When she completes her Fulbright stay, Amanda Oversen plans on applying for graduate school

Amanda Oversen’s interest in linguistics has a very clear inspiration: her mom.

Oversen, a Speech and Hearing Science major who graduated in December 2021, was recently awarded a Fulbright English Teaching Assistantship to Spain. Her goal is to become a bilingual speech-language pathologist for elementary school-aged students.

That makes sense given her curiosity about languages, which she credits to her mother.

“My mom is from Honduras. She immigrated to the U.S. when she was 16. And interestingly enough, she moved to the U.S. because she wanted to learn English. She also has this curiosity about language, which I think kind of rubbed off on me,” Oversen said.

While in Spain, Oversen plans to learn Spanish Sign Language and connect with the local deaf community. She also is interested in how to cultivate cultural-linguistic diversity in the American school system.

“I think when we learn a different language, it opens up just so many doors,” she said. “You’re able to understand people on a different level. I find that really fascinating. I think a lot of that had to do with my mom growing up bilingual, too.”

Oversen, who is from Highland Park, Ill., served as a teaching assistant in the Child Development Laboratory in SHS, which amplified her desire to work with children.

“I loved how curious kids were, and how everything was new to them, how the tiniest thing—something that comes so commonly to adults—was mind-blowing to kids,” she said. “I just love the fascination that they had with things that adults take for granted. I think it would just be cool to help kids progress, and find confidence in their voice, despite the fact that they may have a speech or a language disorder.”

Picking Spain for her Fulbright application was an easy choice. Spanish was spoken in her childhood home, and she studied abroad in southern Granada during her sophomore year. Teaching in Spain has a family connection as well, as Oversen’s brother went there to teach English.

This time, Oversen will be stationed in the Canary Islands.

“The Canary Islands was never really on my radar, so when I found out I was like, ‘Oh my gosh, that’s going to be quite an experience.’ I’ve never lived on an island before.”
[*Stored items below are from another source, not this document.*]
-- ==== Sys2Proof/Machine/VoiceGraph.lean ====
section
/-! DEFINITION. VoiceGraph, the per-sample mixer: `VG.BANK`, `VG.TRIO` (46_voice_graph.md). The stages
run in the order of 00_scope.md R3. -/

namespace Sys2Proof.Machine

/-- `amp_factor()` (R177): the scaled amplitude CV where it is connected, else 1. -/
def ampFactor {ν : Type} (N : Numerics ν) (v : Voice ν) : Calc ν :=
  if ac v.cfg0 then cvUnit N (v.num .ampCv) else .ok (int N 1)

/-- Stages common to both instruments: the cutoff of unit `k` by mode `m`, then the filter on `x`
(R176, R178). -/
def filterStage {ν : Type} (N : Numerics ν) (c : Config ν) (k : Fin 3) (m : CutMode) (x : ν) (v : Voice ν) :
    Calc (Voice ν) := do
  let co ← cutoffBy N c m (v.num (.cut k)) (v.num (.cutCv k))
  let y ← fltStep N c (v.num .sr) (v.num (.fltOut k)) x co (sw (v.cfgc.get k))
  pure ((v.setNum (.cutoff k) co).setNum (.fltOut k) y)

/-- The tick of the HarmonicBank instrument, after its fault checks (R176); `m` is `CFGC[0].CMOD`. The
gain is applied inside the bank (R180). -/
def bankTick {ν : Type} (N : Numerics ν) (c : Config ν) (m : CutMode) (v : Voice ν) : Calc (Voice ν) := do
  let f ← chainFreq N c v 0
  let v1 ← hbTick N c (v.setNum (.freq 0) f)
  let v2 ← envStep N c 0 v1
  let v3 ← filterStage N c 0 m (v2.num .hbOut) v2
  let e ← N.mul (v3.num (.fltOut 0)) (v3.num (.envOut 0))
  let af ← ampFactor N v3
  let o ← N.mul e af
  pure ((v3.setNum (.out 0) o).setNum .mix o)

/-- `VG.BANK` (R176, R181): `F_CFG`, then `F_WTU`, before any write. -/
def vgBank {ν : Type} (N : Numerics ν) (c : Config ν) (idx : Idx) (v : Voice ν) : Calc (Voice ν) :=
  match noIdx idx with
  | none => .ok (v.raise .idx)
  | some _ =>
    match cmod (v.cfgc.get 0) with
    | none => .ok (v.raise .cfg)
    | some m => if bankUnbuilt v then .ok (v.raise .wtu) else bankTick N c m v

/-- One chain of the three-chain instrument (R178): frequency, phase, width, waveform, envelope, cutoff,
filter, output; `af` is the amplitude factor and `m` is `CFGC[k].CMOD`. The gain is applied at the end of
the chain (R180). -/
def chainTick {ν : Type} (N : Numerics ν) (c : Config ν) (af : ν) (k : Fin 3) (m : CutMode) (v : Voice ν) :
    Calc (Voice ν) := do
  let f ← chainFreq N c v k
  let p ← phaseAdvance N (v.num (.ph (chainPhase k))) f (v.num .dt)
  let w ← pulseWidth N (v.num (.pw k)) (v.num (.pwmAmt k)) (v.num (.pwmCv k))
  let x ← waveOf N c v (waveSel (v.cfgc.get k)) p w
  let v1 := ((v.setNum (.freq k) f).setNum (.ph (chainPhase k)) p).setNum (.width k) w
  let v2 ← envStep N c k v1
  let v3 ← filterStage N c k m x v2
  let g ← N.mul (outGain N v3.cfg0) (v3.num (.fltOut k))
  let e ← N.mul g (v3.num (.envOut k))
  let o ← N.mul e af
  pure (v3.setNum (.out k) o)

/-- The mix of the three chains (R179): `((OUT[0] + OUT[1]) + OUT[2]) / 3`. -/
def mixOf {ν : Type} (N : Numerics ν) (a b c : ν) : Calc ν := do
  let s ← N.add a b
  let t ← N.add s c
  N.div t (int N 3)

/-- The tick of the three-chain instrument, after its fault checks (R178); `m0`, `m1`, `m2` are the
chains' `CMOD`. -/
def trioTick {ν : Type} (N : Numerics ν) (c : Config ν) (m0 m1 m2 : CutMode) (v : Voice ν) : Calc (Voice ν) := do
  let af ← ampFactor N v
  let v0 ← chainTick N c af 0 m0 v
  let v1 ← chainTick N c af 1 m1 v0
  let v2 ← chainTick N c af 2 m2 v1
  let x ← mixOf N (v2.num (.out 0)) (v2.num (.out 1)) (v2.num (.out 2))
  pure (v2.setNum .mix x)

/-- Whether the three chains need a table that is not built: `CFG0.SD = 0`, `STATUS.WTB = 0`, and some
chain a sine (R178, R181). -/
def trioUnbuilt {ν : Type} (v : Voice ν) : Bool :=
  bankUnbuilt v &&
    (waveSel (v.cfgc.get 0) == .sine || waveSel (v.cfgc.get 1) == .sine || waveSel (v.cfgc.get 2) == .sine)

/-- `VG.TRIO` (R178, R181): `F_CFG` where any chain's `CMOD` is 3, then `F_WTU`, before any write. -/
def vgTrio {ν : Type} (N : Numerics ν) (c : Config ν) (idx : Idx) (v : Voice ν) : Calc (Voice ν) :=
  match noIdx idx with
  | none => .ok (v.raise .idx)
  | some _ =>
    match cmod (v.cfgc.get 0), cmod (v.cfgc.get 1), cmod (v.cfgc.get 2) with
    | some m0, some m1, some m2 =>
      if trioUnbuilt v then .ok (v.raise .wtu) else trioTick N c m0 m1 m2 v
    | _, _, _ => .ok (v.raise .cfg)

/-- The meaning of `VG.BANK`. -/
def execVgBank (idx : Idx) (s : State) : Host.Outcome State Fault Refusal :=
  finish s (vgBank f32 s.config idx s.voice)

/-- The meaning of `VG.TRIO`. -/
def execVgTrio (idx : Idx) (s : State) : Host.Outcome State Fault Refusal :=
  finish s (vgTrio f32 s.config idx s.voice)

end Sys2Proof.Machine
end

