-- ==== Sys2Proof/Certificates/Slice0/Obligations.lean ====
section
/-! DEFINITION. The statements about the machine, from the numbered rules of the spec. -/

open Sys2Proof Sys2Proof.Machine

/-! ## Encoding and decoding -/

/-- Every command is read back from its own word: no bit of an encoding is dropped (30_encoding.md R80 to
R82). -/
def Obligations.DecodeInvertsEncode : Prop :=
  ∀ i : Instr, decode (encode i) = .ok i

/-- Every word that decodes is the word of the command it decodes to, so no two words mean the same
command (30_encoding.md R80 to R82). -/
def Obligations.EncodeInvertsDecode : Prop :=
  ∀ (w : Cmd) (i : Instr), decode w = .ok i → encode i = w

/-- 30_encoding.md R84: an unassigned `op` or a non-zero `z` raises `F_ILL`; an assigned `op` with `z = 0`
and `idx ≥ LIMIT(op)` raises `F_IDX`; neither changes anything but the fault bit; and 0x0000 is the one legal
word that decodes to `NOP`. That the action leaves the host's list and that nothing is returned are the model's
own fields (log 8, 9). -/
def Obligations.IllegalWordsRaiseTheirFault : Prop :=
  (∀ (s : State) (w : Cmd),
    (w.extractLsb' 4 4 ≠ 0 ∨
      w.extractLsb' 8 8 ∉ [0x00#8, 0x10#8, 0x11#8, 0x20#8, 0x21#8, 0x22#8, 0x30#8, 0x31#8, 0x32#8, 0x33#8, 0x34#8,
        0x35#8, 0x40#8, 0x50#8, 0x51#8, 0x60#8, 0x61#8, 0x70#8, 0x71#8]) →
    step (s.withExec w) = .next ((s.taken s.pending).withVoice (s.voice.raise .ill))) ∧
  (∀ (s : State) (w : Cmd) (i : Instr), decode w = .ok i → i.limit ≤ (w.extractLsb' 0 4).toNat →
    step (s.withExec w) = .next ((s.taken s.pending).withVoice (s.voice.raise .idx))) ∧
  (∀ (w : Cmd) (idx : Idx), decode w = .ok (.nop idx) → (Instr.nop idx).wellFormed = true → w = 0x0000)

/-- 30_encoding.md R85: of the 65536 words 111 are legal, 193 raise `F_IDX` and 65232 raise `F_ILL`. -/
def Obligations.LegalWordCounts : Prop :=
  (List.range 65536).countP (fun n => classify (BitVec.ofNat 16 n) == .legal) = 111 ∧
  (List.range 65536).countP (fun n => classify (BitVec.ofNat 16 n) == .badIndex) = 193 ∧
  (List.range 65536).countP (fun n => classify (BitVec.ofNat 16 n) == .illegal) = 65232

/-- One word of each family, written out from 30_encoding.md R80 and R82, decodes to its command. -/
def Obligations.WrittenOutWordsDecode : Prop :=
  decode 0x0000 = .ok (.nop 0) ∧ decode 0x1000 = .ok (.wtBuild 0) ∧ decode 0x110A = .ok (.wtLookup 10) ∧
  decode 0x2005 = .ok (.phAdv 5) ∧ decode 0x2202 = .ok (.frqCv 2) ∧ decode 0x3409 = .ok (.wgSqr 9) ∧
  decode 0x4000 = .ok (.hbTick 0) ∧ decode 0x5002 = .ok (.envStep 2) ∧ decode 0x6001 = .ok (.fltProc 1) ∧
  decode 0x7100 = .ok (.vgTrio 0) ∧ decode 0x20A0 = .error .illegal ∧ decode 0x3600 = .error .illegal

/-- A step whose pending action is `Exec` of a word that decodes runs the decoded command, after taking the
action off the host's list (20_memory.md R66; log 8, 9). -/
def Obligations.StepRunsTheDecodedCommand : Prop :=
  ∀ (s : State) (w : Cmd) (rest : List HostAction) (i : Instr),
    s.pending = .exec w :: rest → decode w = .ok i → step s = exec i (s.taken rest)

/-- 30_encoding.md R81, R83, R84: the index limits, operation by operation. An index at or above its limit
raises `F_IDX` and does nothing else; an index below it never raises `F_IDX` (60_exceptions.md R201). That a
command carries its index out of range and raises the fault in its own meaning, not in the decoder, is the
model's choice (log 16). -/
def Obligations.IndexLimits : Prop :=
  ∀ (s : State) (idx : Idx),
    (∀ i ∈ [Instr.nop idx, .wtBuild idx, .hbTick idx, .vgBank idx, .vgTrio idx],
      (1 ≤ idx.toNat → exec i s = .next (s.withVoice (s.voice.raise .idx))) ∧
      (idx.toNat < 1 → ∀ t, exec i s = .next t → t.voice.faultBit .idx = s.voice.faultBit .idx)) ∧
    (∀ i ∈ [Instr.wtLookup idx, .phAdv idx, .phRst idx, .wgSint idx, .wgSind idx, .wgTri idx, .wgSaw idx, .wgSqr idx],
      (11 ≤ idx.toNat → exec i s = .next (s.withVoice (s.voice.raise .idx))) ∧
      (idx.toNat < 11 → ∀ t, exec i s = .next t → t.voice.faultBit .idx = s.voice.faultBit .idx)) ∧
    (∀ i ∈ [Instr.frqCv idx, .pwMod idx, .envStep idx, .envRst idx, .fltProc idx, .cutMod idx],
      (3 ≤ idx.toNat → exec i s = .next (s.withVoice (s.voice.raise .idx))) ∧
      (idx.toNat < 3 → ∀ t, exec i s = .next t → t.voice.faultBit .idx = s.voice.faultBit .idx))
Since graduation, Oversen has been working as an assistant teacher at an early childhood education center in Northbrook, Ill. When she completes her Fulbright stay, she plans on applying for graduate school, with the University of Illinois on the list.

“I’ve made kind of a master list of graduate schools. Almost all the schools are in Illinois, and a few out-of-state options. But I think I’d like to stay close to home, whether that be in Champaign or in Chicago.”